Info Wars

by lizard

I read a really fascinating article today, first published 15 years ago in the US Army War College Quarterly (their online archive can be searched here).

The title of the piece is “Constant Conflict” written by Ralph Peters. Here is how Peters sets the tone:

We have entered an age of constant conflict. Information is at once our core commodity and the most destabilizing factor of our time. Until now, history has been a quest to acquire information; today, the challenge lies in managing information. Those of us who can sort, digest, synthesize, and apply relevant knowledge soar–professionally, financially, politically, militarily, and socially. We, the winners, are a minority.

For the world masses, devastated by information they cannot manage or effectively interpret, life is “nasty, brutish . . . and short-circuited.” The general pace of change is overwhelming, and information is both the motor and signifier of change. Those humans, in every country and region, who cannot understand the new world, or who cannot profit from its uncertainties, or who cannot reconcile themselves to its dynamics, will become the violent enemies of their inadequate governments, of their more fortunate neighbors, and ultimately of the United States. We are entering a new American century, in which we will become still wealthier, culturally more lethal, and increasingly powerful. We will excite hatreds without precedent.

Remember, this is 1997. Obviously, in the 15 years since, none of this has come true. Information technology has democratized information, and we now live in a utopia of honest, vigorous engagement by a well-informed public…right?

Peters continues later in the piece with this cheery assessment:

As more and more human beings are overwhelmed by information, or dispossessed by the effects of information-based technologies, there will be more violence. Information victims will often see no other resort. As work becomes more cerebral, those who fail to find a place will respond by rejecting reason. We will see countries and continents divide between rich and poor in a reversal of 20th-century economic trends. Developing countries will not be able to depend on physical production industries, because there will always be another country willing to work cheaper. The have-nots will hate and strive to attack the haves. And we in the United States will continue to be perceived as the ultimate haves. States will struggle for advantage or revenge as their societies boil. Beyond traditional crime, terrorism will be the most common form of violence, but transnational criminality, civil strife, secessions, border conflicts, and conventional wars will continue to plague the world, albeit with the “lesser” conflicts statistically dominant. In defense of its interests, its citizens, its allies, or its clients, the United States will be required to intervene in some of these contests. We will win militarily whenever we have the guts for it.

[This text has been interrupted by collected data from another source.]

/-- REFRESH_RELOCATE (R24, R240, R249): the first group of the refresh queue whose programs have ended is relocated; a relocation of garbage
collection gives way to it, and what that one has left in its source is chosen again later. In SAFE an empty pool starves it. -/
def execRefreshRelocate (s : State) : Out :=
  let t := s.setMedia fun m => { m with refresh := m.refresh.filter fun n => match s.group? n with | some g => g.state != .freed | none => false }
  if (match t.media.reloc with | some r => r.2.2 == 2 | none => false) || !t.mayTask 2 then .next t
  else match t.toRefresh with
    | none => .next t
    | some g =>
      if t.starved then .next ((t.pulse 0x60 Ev.MEDIA.REFRESH_STARVED).mediaErr E.MEDIA_REFRESH_STARVED g.num)
      else .next (t.relocate g 2).showPool

/-- Queue background reads of every programmed unit of a group (R241). -/
def State.readGroup (s : State) (g : Group) : State :=
  (List.range g.stripes.length).foldl (fun t i =>
    g.members.foldl (fun t m =>
      if s.dieLive m.1 then
        let ps := List.range (s.pieces g.use.isSlc)
        t.queueOp m.1 ⟨.read, m.2, i, g.use.isSlc, ps, ps, 0, .background g.num⟩
      else t) t) s

/-- PATROL (R24, R241): the pass reads the next closed group; with none left it ends, and the next one begins PATROL.DAYS after it
began (log entry 45). -/
def execPatrol (s : State) : Out :=
  if !s.mayTask 2 then .next s
  else
    let t := { s with time := max s.time s.media.patrolAt }
    match t.unpatrolled.head? with
    | some g => .next ((t.readGroup g).setMedia fun m => { m with patrolled := m.patrolled ++ [g.num] })
    | none => .next (t.setMedia fun m =>
        { m with patrolled := [], patrolAt := m.patrolAt + t.get R.MEDIA.PATROL_DAYS * 86400000000000, patrolBoot := false })

/-- WEAR_LEVEL (R24, R243, R249). -/
def execWearLevel (ch : Fin 32) (die : Fin 16) (s : State) : Out :=
  if s.media.reloc.isSome || !s.mayTask 5 || s.mode == 7 then .next s
  else match s.wearPick (ch.val * 16 + die.val) with
    | none => .next s
    | some g => .next (s.relocate g 3).showPool

/-- RELOCATION_COPY_DONE (R24, R232, R283): in its task's turn, once no valid unit is left in the source it is freed, and GROUP_FREE
follows the copies' records; what could not be copied yet is tried again (R239). -/
def execRelocationCopyDone (s : State) : Out :=
  match s.media.reloc with
  | none => .next s
  | some (n, _, why) =>
    if !s.mayTask (if why = 2 then 2 else 5) then .next s
    else match s.group? n with
    | none => .next (s.setMedia fun m => { m with reloc := none })
    | some g =>
      if g.state ≠ .freed ∧ s.validCount g ≠ 0 then .next (s.retryWaiting.copyRange g 0 (s.groupUnits g) (why == 1))
      else
        let t := (if g.state = .freed then s else s.freeGroup n).setMedia fun m => { m with reloc := none }
        .next (if why = 2 then t.bump R.MEDIA.REFRESHED_COUNT else t.bump R.MEDIA.GC_VICTIMS_COUNT)

/-! ### Erasure -/

/-- PE_STATS: the highest erase count, and the lowest of a live block that is not retired (R254). -/
def State.peStats (s : State) : Nat × Nat :=
  let live := s.liveDies.flatMap fun d => ((s.goodBlocks d).filter fun b => !s.media.image.retired.contains (d, b)).map (s.eraseCount d)
  let high := (s.media.image.erases.map (·.2)).foldl max 0
  (min 65535 high, min 65535 (live.foldl min high))

/-- A group's GROUP_FREE, and with it every record before it, is durable (R226). -/
def State.freeDurable (s : State) (g : Group) : Bool :=
  g.freeAt.isNone && !s.volatileRecs.any fun r => r.kind == 0x07 && r.logical == g.num
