-- ==== Sys2Proof/Machine/RegCheck.lean ====
section
/-!
DEFINITION. The check of every register access (R31-R48, R645): which page an origin reaches, the register's rows, the role they
name, the legal encodings, and the audit of writes that need a role (R593-R596). A block's own registers act through `regCmd`.
-/

namespace Sys2Proof.Machine

/-! ### Rows -/

/-- Rows of the common header (R37). -/
def hdrRows : List RegRow :=
  [⟨0x000, 0, 32, false, .ro, .none, false, false, 0, []⟩, ⟨0x004, 0, 32, false, .ro, .none, false, false, 0, []⟩,
   ⟨0x008, 0, 1, false, .rw, .inst, false, false, 1, []⟩, ⟨0x008, 1, 1, false, .wo, .inst, false, false, 0, []⟩,
   ⟨0x00C, 0, 32, false, .ro, .none, false, false, 0, []⟩, ⟨0x010, 0, 32, false, .ro, .none, false, false, 0, []⟩,
   ⟨0x014, 0, 32, false, .rw, .none, false, false, 0, []⟩, ⟨0x018, 0, 32, false, .rw1c, .none, false, false, 0, []⟩,
   ⟨0x01C, 0, 32, false, .ro, .none, false, false, 0, []⟩, ⟨0x020, 0, 31, false, .ro, .none, false, false, 0, []⟩,
   ⟨0x020, 31, 1, false, .rw1c, .none, false, false, 0, []⟩, ⟨0x024, 0, 32, false, .ro, .none, false, false, 0, []⟩,
   ⟨0x028, 0, 32, false, .ro, .none, false, false, 0, []⟩, ⟨0x02C, 0, 8, false, .rw, .instOrMaker, false, false, 0, []⟩,
   ⟨0x030, 0, 32, false, .ro, .none, false, false, 0, []⟩, ⟨0x034, 0, 32, false, .ro, .none, false, false, 0, []⟩,
   ⟨0x038, 0, 32, false, .ro, .none, false, false, 0, []⟩, ⟨0x03C, 0, 32, false, .ro, .none, false, false, 0, []⟩]

/-- Rows of a page. -/
def rowsOf (page : Nat) : List RegRow :=
  match kindOf page with
  | some k => hdrRows ++ k.rows
  | none => []

/-- The row belongs to the register at an offset: the high word of a pair is part of it. -/
def RegRow.covers (r : RegRow) (off : Nat) : Bool := r.off == off || (r.pair && r.off + 4 == off)

/-- Rows of the register at a 4-byte aligned offset. -/
def rowsAt (page off : Nat) : List RegRow := (rowsOf page).filter (·.covers off)

/-- The page defines the offset. -/
def defined (page off : Nat) : Bool := (rowsOf page).any (·.covers off)

/-- The offset is the low word of a 64-bit pair. -/
def pairLow (page off : Nat) : Bool := (rowsOf page).any fun r => r.pair && r.off == off

/-- The offset is the high word of a 64-bit pair. -/
def pairHigh (page off : Nat) : Bool := (rowsOf page).any fun r => r.pair && r.off + 4 == off

/-! ### Roles named -/

/-- Rank of a role requirement. -/
def RoleReq.rank : RoleReq → Nat
  | .none => 0 | .oper => 1 | .inst => 2 | .instOrMaker => 2

/-- The role that the fields of a register name: the highest, since a write carries every field (R42, R43). -/
def needOf (rows : List RegRow) : RoleReq := rows.foldl (fun m r => if m.rank < r.role.rank then r.role else m) .none

/-- Roles named by any RWL field of a page: bit 0 operator, bit 1 installer, bit 2 maker (R37). -/
def namedRoles (page : Nat) : Nat :=
  let rs := (rowsOf page).map (·.role)
  b2n (rs.contains .oper) + 2 * b2n (rs.contains .inst || rs.contains .instOrMaker) + 4 * b2n (rs.contains .instOrMaker)

/-! ### Reach -/

/-- A held boot serves only the DEV, PWR, OTP, FAULT and DRAM pages to PCIe (R570). A PCIe write of an indexed page that BAR2 does not
serve then ends as DEV_BAD_ADDRESS, which the spec does not say (DESIGN CHOICE, log entry 15). -/
def State.served (s : State) (page : Nat) : Bool :=
  s.pwr.held == .no || page == 0 || page == 2 || page == 5 || page == 8 || (decide (0xA0 ≤ page) && decide (page ≤ 0xA4))

/-- The origin is a VF. -/
def isVf : Origin → Bool
  | .pcie f => decide (1 ≤ f) && decide (f ≤ 0x100)
  | _ => false

/-- The function holds the page in one of its windows, or it is its own page 0 (R35, R36). A VF's command names the device page that
its window shows, not the BAR2 page 1-15 it goes through: the step from window k to WINDOW[k].PAGE is the sender's (DESIGN CHOICE,
log entry 15). -/
def State.vfSees (s : State) (f page : Nat) : Bool :=
  page == 0x1000 + f || s.tenant.fns.any fun x => x.p.func == f && x.p.windows.contains (some page)

/-- The origin reaches the page (R31-R36). -/
def State.reaches (s : State) (o : Origin) (page : Nat) : Bool :=
  (kindOf page).isSome && (match o with
    | .pcie f => if isVf o then s.vfSees f page else decide (page < 0x200) && s.served page
    | _ => decide (page < 0x200))

/-- The register pages have power and no reset holds them: never in FOLD (R545). -/
def State.powered (s : State) : Bool := s.get R.PWR.MODE_MODE != 0


/-! ### Refusals and audit -/

/-- An access is refused: the page records a common condition (R41, R49). -/
def State.refuseAccess (s : State) (o : Origin) (page off cond : Nat) : State :=
  { s with refusal := some (commonCode page cond) }.record page (commonCode page cond) (accessInfo o off) (originTag o)

/-- A block refuses a write by a condition of its own, with its ERR_INFO. -/
def State.refuseBlock (s : State) (o : Origin) (page code info : Nat) : State :=
  { s with refusal := some code }.record page code info (originTag o)

/-- Registers held separately for each origin: WIN_SEL, UADDR, FEED_SEL, FUNC_SEL, HIST_SEL, the ROLE exchange and CLAIM_STATUS
(R151, R376, R441, R504, R572, R602, R622). -/
def perOrigin (page off : Nat) : Bool :=
  match kindOf page with
  | some .trig => off == 0x088
  | some .cluster => off == 0x180
  | some .digest => off == 0x04C
  | some .tenant => off == 0x040
  | some .pwr => off == 0x06C
  | some .role => off == 0x040 || off == 0x044 || decide (0x080 ≤ off)
  | some .share => off == 0x064
  | _ => false

/-- The home of a field, as the origin reaches it. -/
def homeOf (o : Origin) (page : Nat) (r : RegRow) : Fld :=
  let f : Fld := ⟨page, r.off, r.lo, r.w⟩
  if perOrigin page r.off then f.of o else f

/-- The present value of a register, from its writable fields, as the origin reaches it. -/
def State.word (s : State) (o : Origin) (page off : Nat) : Nat :=
  ((rowsAt page off).filter (·.acc == .rw)).foldl (fun v r => v + s.get (homeOf o page r) * 2 ^ r.lo) 0

/-- PARAM of ACTIONs 0x0010 and 0x0011: page, offset, value written, previous value (R594; log entry 16). -/
def writeParam (page off v old : Nat) : Bytes := leBytes 4 page ++ leBytes 4 off ++ leBytes 8 v ++ leBytes 8 old

/-- A write to a register that names a role is audited before it acts (R594, R595), and counts as a role action (R592). -/
def State.auditWrite (s : State) (o : Origin) (page off v old result : Nat) : State :=
  (s.audit o (s.roleByte o) 0x0010 result (writeParam page off v old)).touch o

/-- A write refused for want of a role is audited (R594, R596). -/
def State.auditLocked (s : State) (o : Origin) (page off v old : Nat) : State :=
  s.auditCoalesced o (s.roleByte o) 0x0011 1 (writeParam page off v old) 24

/-- Forget the origin's pending low word on a page, as any other write there makes it (R47). -/
def State.dropLow (s : State) (o : Origin) (page : Nat) : State :=
  { s with lows := s.lows.filter fun x => !(x.origin == o && x.page == page) }

/-- A write to a page that the origin does not reach (R32, R36, R645). -/
def State.noPage (s : State) (o : Origin) (off : Nat) : State :=
  match o with
  | .pcie f =>
    if isVf o then (s.refuseAccess o (0x1000 + f) off 3).pulse (0x1000 + f) Ev.VF.BAD_ADDRESS else s.refuseAccess o 0 off 3
  | _ => s.refuseAccess o 0 off 3

/-! ### A register's command -/

/-- A write of a 32-bit register whose effect is a block's operation, checked in the order of R645: `locked` adds to what refuses it
with BLOCK_LOCKED, `legal` says that no field carries a reserved encoding, `busy` that the block's state refuses the write, `log`
how a write with a role is audited, given its RESULT, `deny` how a refusal is recorded, `act` what the write does. It discards the
origin's pending low word on the page (R47). -/
def State.regCmdBy (s : State) (o : Origin) (page off v : Nat) (locked legal busy : Bool) (log : State → Nat → State)
    (deny act : State → State) : State :=
  if !s.powered then s
  else if !s.reaches o page then s.noPage o off
  else
    let s := { s.dropLow o page with refusal := none }
    let need := needOf (rowsAt page off)
    if !s.meets o need || locked then
      (if need = .none then s else s.auditLocked o page off v (s.word o page off)).refuseAccess o page off 2
    else if !legal then s.refuseAccess o page off 1
    else
      let t := if need = .none then s else log s (b2n busy)
      if busy then deny t else act t

/-- A write of a register with the audit entry of ACTION 0x0010. -/
def State.regCmd (s : State) (o : Origin) (page off v : Nat) (legal busy : Bool) (deny act : State → State) : State :=
  s.regCmdBy o page off v false legal busy (fun t r => t.auditWrite o page off v (t.word o page off) r) deny act

end Sys2Proof.Machine
end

There will be no peace. At any given moment for the rest of our lifetimes, there will be multiple conflicts in mutating forms around the globe. Violent conflict will dominate the headlines, but cultural and economic struggles will be steadier and ultimately more decisive. The de facto role of the US armed forces will be to keep the world safe for our economy and open to our cultural assault. To those ends, we will do a fair amount of killing.

And here’s another snip I found, well…just read it:

There is no “big threat” out there. There’s none on the horizon, either. Instead of preparing for the Battle of Midway, we need to focus on the constant conflicts of richly varying description that will challenge us–and kill us–at home and abroad. There are plenty of threats, but the beloved dinosaurs are dead.

We will outcreate, outproduce and, when need be, outfight the rest of the world. We can out-think them, too. But our military must not embark upon the 21st century clinging to 20th-century models. Our national appetite for information and our sophistication in handling it will enable us to outlast and outperform all hierarchical cultures, information-controlling societies, and rejectionist states. The skills necessary to this newest information age can be acquired only beginning in childhood and in complete immersion. Societies that fear or otherwise cannot manage the free flow of information simply will not be competitive. They might master the technological wherewithal to watch the videos, but we will be writing the scripts, producing them, and collecting the royalties. Our creativity is devastating.

There are certainly some misses in the article, but it’s a fascinating look into how the military, 15 years ago, tried to anticipate how the radically shifting currents of information flow would effect the world we live in.

*

I came across Ralph’s “Constant Conflict” via a much more current article (March 9th), by Alastair Crooke, titled “Syria: Straining Credulity?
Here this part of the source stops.